Jusque dans les années 1990, les campagnes françaises et celles menées en Europe du Nord pour la Sécurité routière, le tabac, ou le Sida étaient très différentes. Au Royaume Uni notamment, les vidéos de sensibilisations étaient offensives, alors qu'en France, les spots, plus artistiques, étaient aussi plus mous. A partir des années 1990, la Sécurité routière française change de style de campagnes s'appuyant sur l'exemple anglais. Car outre-Manche, le nombre de morts sur les routes est deux fois moins important qu'en France. (En 2015, c'est encore le cas. Avec en France 54 morts sur la route pour 1 million d'habitants contre 29 au Royaume Uni)  

Aujourd'hui, la Sécurité routière française mise sur des campagnes chocs. Elle montre les accidents, l'impact sur les corps et plus récemment les conséquences pour les proches et la vie des gens.

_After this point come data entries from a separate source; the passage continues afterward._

-- ==== Sys2Proof/Machine/Settle.lean ====
section
/-!
DEFINITION. Sys2Proof/Machine/Settle.lean: what becomes of accesses that have ended and whose requester takes their outcome at once: DMA
lines and rings (R217 to R222), packets from other chips (R300) and companion requests (R433, R434).
-/

namespace Sys2Proof.Machine

/-- The response of a packet request (R300). -/
def Dev.respond (d : Dev) (p : Packet) (code : Nat) (data : List Byte) : Dev :=
  d.sendAnswer { ptype := p.ptype + 3, dst := p.src, src := d.chip, tag := p.tag, addr := p.addr, hops := atLeast1 (d.get F.FAB_CFG_TTL)
                 code := code, len := data.length, vc := 1, data := data }

/-- The response CODE of a status (R300). -/
def respCode (st : Nat) : Nat := if st = 0 then 0 else if st = stTranslation then 2 else if st = stCoreWindow then 3 else 1

/-- Answer a companion request, which closes its TAG (R433). -/
def Dev.hlAnswer (d : Dev) (half tag op addr reason : Nat) (data : List Byte) : Dev :=
  { d with hl := { d.hl with open_ := d.hl.open_.filter (fun o => o.2 ≠ tag || o.1 ≠ half) } }.hlSend half op tag addr reason data

/-- The NACK reason of a status (Table 16-8). -/
def hlReason (st : Nat) : Nat :=
  if st = stNotLocal then 0x03 else if st = stNotOwner then 0x06 else if st = stMemError || st = stLinkError then 0x05 else 0x04

/-- Answer a companion line request with its outcome (Table 16-2, R434). -/
def Dev.companionAnswer (d : Dev) (half tag op addr st : Nat) (bs : List Byte) : Dev :=
  if st ≠ 0 then d.hlAnswer half tag 0x23 addr (hlReason st) []
  else if op ≤ 3 then d.hlAnswer half tag 0x20 addr 0 bs
  else d.hlAnswer half tag 0x21 addr 0 []

/-- An ended access is taken by its requester, where that needs no command of its own. -/
def Dev.settleOne (d : Dev) (a : MemAcc) : Dev :=
  match a.st with
  | .done code bs =>
    (match a.who with
      | .dmaRead c ch off len =>
        let (bs, d) := (d.dropAcc a.id).spoil bs a.touched.contains
        d.dmaLanded c ch off len code bs
      | .dmaWrite c ch index seq => (d.dropAcc a.id).dmaAcked c ch index seq code
      | .dmaBack c ch => (d.dropAcc a.id).dmaBacked c ch code
      | .packet p => (d.dropAcc a.id).respond p (respCode code) (if code = 0 then bs else [])
      | .companion half tag op => (d.dropAcc a.id).companionAnswer half tag op a.addr code bs
      | .other => d.dropAcc a.id
      | .ctc _ _ | .stream _ _ | .dmaDesc _ _ | .fre _ | .freOut _ => d)
  | _ => d

/-- Ended accesses are taken, oldest first; a DMA read's writes, if they end at once, in a second round. What the pool held back for open
accesses goes on, then what a run-ahead fetch that has ended held back: demand fetches of its line, and its tag (R195, R203). -/
def Dev.settle (d : Dev) : Dev :=
  let d := d.each d.sys.accs (fun d a => d.settleOne a)
  (d.each d.sys.accs (fun d a => d.settleOne a)).poolPump.resumeBehind.offerTags

end Sys2Proof.Machine
end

Il s'agit aussi de responsabiliser les automobilistes.

  

Est-ce que cela a fonctionné ?

Les campagnes qui choquent, attisent la peur ou le dégoût ont l'avantage de marquer. Dans une société déjà remplie d'informations, cela permet au message de passer. Mais cela n'est pas suffisant pour entraîner une modification de comportement. Les recherches en psychologie ont par ailleurs montré que cela pouvait créer des réponses parallèles. Ainsi, si on laisse une personne face à un sentiment de peur, de dégoût, de culpabilité et si elle ne se sent pas capable de changer, alors elle peut avoir tendance à chercher à gérer sa peur plutôt que de changer son comportement. Elle va mettre en place des mécanismes de défense, comme le déni. Elle se dit : "cela n'arrivera pas car je maîtrise mon véhicule", elle relativise ou elle décrédibilise la source d'information.

Quelles sont les solutions ?

Il ne suffit pas de marquer les esprits. Pour permettre un changement de comportement, il est conseillé d'envoyer des messages très pratiques, c'est à dire expliquer aux automobilistes comment faire pour éviter les comportements dangereux. Par exemple, pour inciter les jeunes à éviter de rentrer avec une personne qui a bu de l'alcool, il faut leur proposer des alternatives, des conseils. En cela, la campagne "C'est qui Sam", lancée en 2005, qui conseillait de désigner un conducteur qui ne boit pas, était intéressante, car elle apportait une solution concrète.

 

Est-ce que l'humour est plus efficace que les images chocs ?

Pour faire passer le message, c'est une bonne façon de faire. Une vidéo humoristique ne va pas générer de mécanisme de déni. Pour autant, si elle n'est pas accompagnée de solution, cela va se résumer à quelques minutes de rire.

De plus en plus de spots de sensibilisation sont conçus par des réalisateurs célèbres ou font intervenir des célébrités. En 2014, l'acteur Pio Marmaï jouait ainsi un homme rongé par la culpabilité après avoir tué un homme alors qu'il écrivait un sms au volant...

Encore une fois, cela peut aider pour la réception du message. C'est le phénomène des mentors, de l'identification. Si l'on aime bien quelqu'un, si l'on admire quelqu'un, on va pouvoir s'identifier. Mais cela ne marche pas à chaque fois.  Et par définition, une campagne de sensibilisation ne va pas toucher tout le monde.